Chasing history, England aim to upstage seasoned Australia in World Cup semi-final in Birmingham today

Birmingham: England seem primed to win their maiden title but it will take a special effort to upstage arch-rivals and record five-time champions Australia in the second World Cup semifinal here on Thursday. England have turned it around following their first-round exit in the 2015 edition and have become a formidable one-day side. Considering the firepower the hosts possess, many current and former players have said it is England's World Cup to lose, a trophy they have not been able to lift despite making the final in 1979, 1987 and 1992. And between them and a fourth shot at the title, stand familiar foes Australia who have been so consistent in the mega event that they are yet to lose a semifinal, having won six and one being a dramatic tie against South Africa in the 1999 edition.

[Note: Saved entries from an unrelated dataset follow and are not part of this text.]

-- ==== Sys2Proof/Config.lean ====
section
/-! DEFINITION. What the manual fixes for every CK-16 (capacities and times) and what it leaves open (opaque
constants without a body: nothing can be proved of their values). -/

namespace Sys2Proof.Config

open Sys2Proof.Machine

/-! ### Capacities -/

/-- R3. -/
def listCapacity : Nat := 256
/-- R134. -/
def urgentCapacity : Nat := 8
/-- R13. -/
def changeCapacity : Nat := 32
/-- R167. -/
def pendingCapacity : Nat := 32
/-- R152: the bytes of a presence body left for the claim list. -/
def claimBytes : Nat := 103
/-- R104: the last second of 2099-12-31. -/
def lastMillTime : Nat := 3155759999

/-! ### Times, in station-seconds -/

/-- R97. -/
def orphanGrace : Nat := 10
/-- R122. -/
def offerTimeout : Nat := 120
/-- R122. -/
def decisionWindow : Nat := 110
/-- R122. -/
def commitWait : Nat := 10
/-- R143. -/
def lineRecovery : Nat := 60
/-- R149. -/
def listen : Nat := 3
/-- R158. -/
def darkAfter : Nat := 5
/-- R170. -/
def refreshWait : Nat := 5
/-- R170. -/
def refreshStall : Nat := 3

/-! ### Free values -/

/-- At the second event whose decay ends a flood, other work of that second event finds the area either still in
FLOOD (true) or already NORMAL (false): "Either may happen" (R62, R36). The argument counts the uses. -/
opaque floodStillSeen : Nat → Bool

/-- At the second event that sets the dark flag, the presence built there "carries whichever value the flag held at
its build" (R158): true if the flag is set before the build. The argument counts the uses. -/
opaque darkBeforePresence : Nat → Bool

/-- The two bytes of a shelf's remaining seconds where there are more than two bytes hold: R182 knows 28 800 at most,
and R31 applies a SHELVE frame's duration as carried. -/
opaque longShelf : Nat → Half

/-- The bytes of an answer body whose layout the manual does not give (R182 speaks of "every answer body whose layout
13.4 gives"; the others have none). -/
opaque answerBytes : AnswerBody → List Byte

end Sys2Proof.Config
end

Not many would have put their money on Australia as recent as four months ago but Aaron Finch and his team have made a phenomenal comeback that began with a rare series win in India in March. Though they still cannot be bracketed among the 'invincible' Australian teams of the past, trust them to rise to the occasion when the stakes are high.

They seem to be peaking at the right time and look a relaxed bunch, something that was very much evident when the entire squad walked barefoot around the outfield at Edgbaston here on Monday. "If you go back 12 months ago there wasn't too much to be relaxed and chilled about in Australian cricket, was there?. And that's the truth," said Australia coach Justin Langer ahead of the game.

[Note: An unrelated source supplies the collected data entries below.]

/-- The relief-gone notice: a seat change in progress ends (R125). -/
def State.reliefGone (s : State) : State :=
  match s.handover.outgoing with
  | .offered o => if s.isOwn o.target then s.endSeat o.number (.autoDeclined reasonNoOperator) else s
  | .idle => s
  | .committing _ => s

/-! ### The sign-on table's hand-on and the promotion (R72, R74) -/

/-- A change of the active slot: routing is re-evaluated and the overdue flag is cleared (R74). -/
def State.activeChanged (s : State) : State := ({ s with clock := { s.clock with overdue := false } }).reroute

/-- Promotion: the relief record moves into the active slot (R72). -/
def State.promote (s : State) : State :=
  match s.signOn.relief with
  | none => s
  | some o =>
    ({ s with signOn := { active := some { o with shift := max o.shift s.clock.shift }, relief := none } }).activeChanged

/-! ### Re-badge claims (R127) -/

/-- The first area of the re-badge list for which no claim by this station is in flight. -/
def State.rebadgeNext (s : State) : Option Nat :=
  (areaList s.handover.rebadge).find? fun a => (s.inFlight a).isNone

/-- Build one claim from the re-badge list if a place is free (R127). -/
def State.rebadgeOne (s : State) : State :=
  match s.rebadgeNext with
  | none => s
  | some a =>
    if s.hasRoom then
      let s1 := s.queue (.claim 0x01 (BitVec.ofNat 8 a) (s.nextSerial a) s.activeBadge)
      { s1 with handover := { s1.handover with rebadge := dropArea s1.handover.rebadge a } }
    else s

/-- Build claims from the re-badge list while places are free, at most `n` of them. -/
def State.rebadgeMany : Nat → State → State
  | 0, s => s
  | n + 1, s => State.rebadgeMany n s.rebadgeOne

/-- The seat change commits: promotion, both offers IDLE with outcome COMMITTED, the claims of the held areas (R127). -/
def State.commitSeat (number : Byte) (s : State) : State :=
  let held := s.heldSet
  let s1 := s.promote.endSeat number (.committed held)
  State.rebadgeMany Config.urgentCapacity { s1 with handover := { s1.handover with rebadge := held } }

/-! ### The scheduled offer (R128, R129) -/

/-- A start notice reaches an ARMED offer for "next shift start" (R109, R129). -/
def State.startNotice (s : State) : State :=
  match s.handover.scheduled with
  | .armed o =>
    if o.fire == .nextShiftStart then { s with handover := { s.handover with scheduled := .waiting o } } else s
  | .empty => s
  | .waiting _ => s

/-- Mill time is at or after the fire time of an ARMED offer. -/
def State.fireTimeCome (s : State) : Bool :=
  match s.handover.scheduled with
  | .armed o =>
    match o.fire with
    | .at t => t ≤ s.clock.millTime
    | .nextShiftStart => false
  | .empty => false
  | .waiting _ => false

/-- An ARMED offer whose fire time has come goes to WAITING (R129). -/
def State.reachSchedule (s : State) : State :=
  match s.handover.scheduled with
  | .armed o => if s.fireTimeCome then { s with handover := { s.handover with scheduled := .waiting o } } else s
  | .empty => s
  | .waiting _ => s

/-- A WAITING offer has fired: EMPTY, the fire result stored, SCHEDULE_FIRED latched (R129). -/
def State.fired (r : FireResult) (s : State) : State :=
  ({ s with handover := { s.handover with
      scheduled := .empty, fireResult := some r, fireBySecond := false } }).latch .scheduleFired

/-- The areas in which a firing offer's checks may still find the flood that the last second event's decay ended: none,
unless the firing is that second event's work (R62). -/
def State.fireOpen (s : State) : AreaSet := if s.handover.fireBySecond then s.second.floodEnded else 0

/-- The flood state that a firing offer's checks find in each area. In an area that is open it is either, by a free
choice of each area (R62, 4.6). DESIGN CHOICE, safe: log entry 4. -/
def State.floodAtFire (s : State) (a : Nat) : Bool :=
  s.inFlood a || (s.fireOpen.getLsbD a && Config.floodStillSeen (s.freeCount + a))

/-- The free choices that a firing offer's checks had open, one for each area, are used. -/
def State.useFireChoices (s : State) : State :=
  if s.fireOpen = 0 then s else { s with freeCount := s.freeCount + 32 }

/-- A WAITING offer fires if the outgoing offer is IDLE (R129). DESIGN CHOICE, safe: log entry 20. -/
def State.fireSchedule (s : State) : State :=
  match s.handover.scheduled with
  | .waiting o =>
    if s.outIdle then
      if s.node.dark then s.fired (.refused .badState)
      else
        match s.offerRefusalIn s.floodAtFire o.target o.areas with
        | some c => s.useFireChoices.fired (.refused c)
        | none => (s.useFireChoices.makeOffer o.target o.areas).fired (.made s.nextOffer)
    else s
  | .empty => s
  | .armed _ => s

end Sys2Proof.Machine
end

"We went through a major crisis in our cricket. It didn't just affect our cricket, it affected our country, so there wasn't too much to be relaxed about. We've had to work hard on being more humble in what we do and being focussed on playing good cricket but also being good people as well. "And I know there will be some English people who will laugh about that but its actually true. We had to work hard on that and that's a good bunch of players," said the former opener," he said referring to the period which saw senior players David Warner and Steve Smith being handed out one-year bans for ball-tampering. England may have won 10 out of their last 12 meetings against Australia but they know well that the piece of statistic counts for little heading into the semifinal, especially after the Eoin Morgan-led side's 64-loss to them in the league stage.

But England are back to their best since that loss to Australia as they beat India and New Zealand in their final two league games. Openers Jonny Bairstow and Jason Roy have been on fire and the team will be expecting another flying start from the destructive duo. England pacer Liam Plunkett feels his team is a title favourite for a reason and fancies beating Australia who suffered an unexpected defeat against South Africa in their final league fixture. "We are a different sort of animal compared to our last teams. We have played well for the past four years, we're ranked number one. We feel on our day we can beat anyone in the world," he said.

The pace attack has provided the x-factor to both teams, adding to excitement of the contest. While England don't have injury issues, Australia coach Langer has already confirmed Peter Handscomb will replace an injured Usman Khawaja in the playing eleven. All-rounder Marcus Stoinis has recovered from a side strain he sustained against South Africa.



Aaron Finch (captain), Jason Behrendorff, Alex Carey (wk), Nathan Coulter-Nile, Pat Cummins, Peter Handscomb, Usman Khawaja, Nathan Lyon, Glenn Maxwell, Kane Richardson, Steve Smith, Mitchell Starc, Marcus Stoinis, David Warner, Adam Zampa (Standby players: Matthew Wade, Mitchell Marsh)


Eoin Morgan (captain), Moeen Ali, Jofra Archer, Jonny Bairstow, Jos Buttler (wk), Tom Curran, Liam Dawson, Liam Plunkett, Adil Rashid, Joe Root, Jason Roy, Ben Stokes, James Vince, Chris Woakes, Mark Wood.

Star preformers


David Warner (638 runs, three centuries, HS 166)

Mitchell Starc (24 wickets @ 16.61, Best 5-26)


Joe Root (500 runs, two centuries, HS 107

Jofra Archer (17 wickets @ 22.76, Best 3-27

How crucial is the toss?

Both the teams will want to bat first and put some runs on the board. Toss is likely to play a crucial role in the final outcome of the game.

If England bat first

Openers have been in sublime form in the last two games. If they can provide a good start, England have the firepower in the middle order to go past 300. Though Eoin Morgan scored a brilliant hundred in the tournament, his form has been patchy.

If Australia bat first

A lot depends on the opening duo of Warner and Finch. If they can get off to a good start, 300+ is on the cards. If the openers fall cheaply, Australia might have to contend with a score of around 260 to 270.

Who will win the match?

Even though Australia has been a better side in the tournament, England seems to have gained momentum at the right time and thus they might emerge victorious in this mouth-watering contest.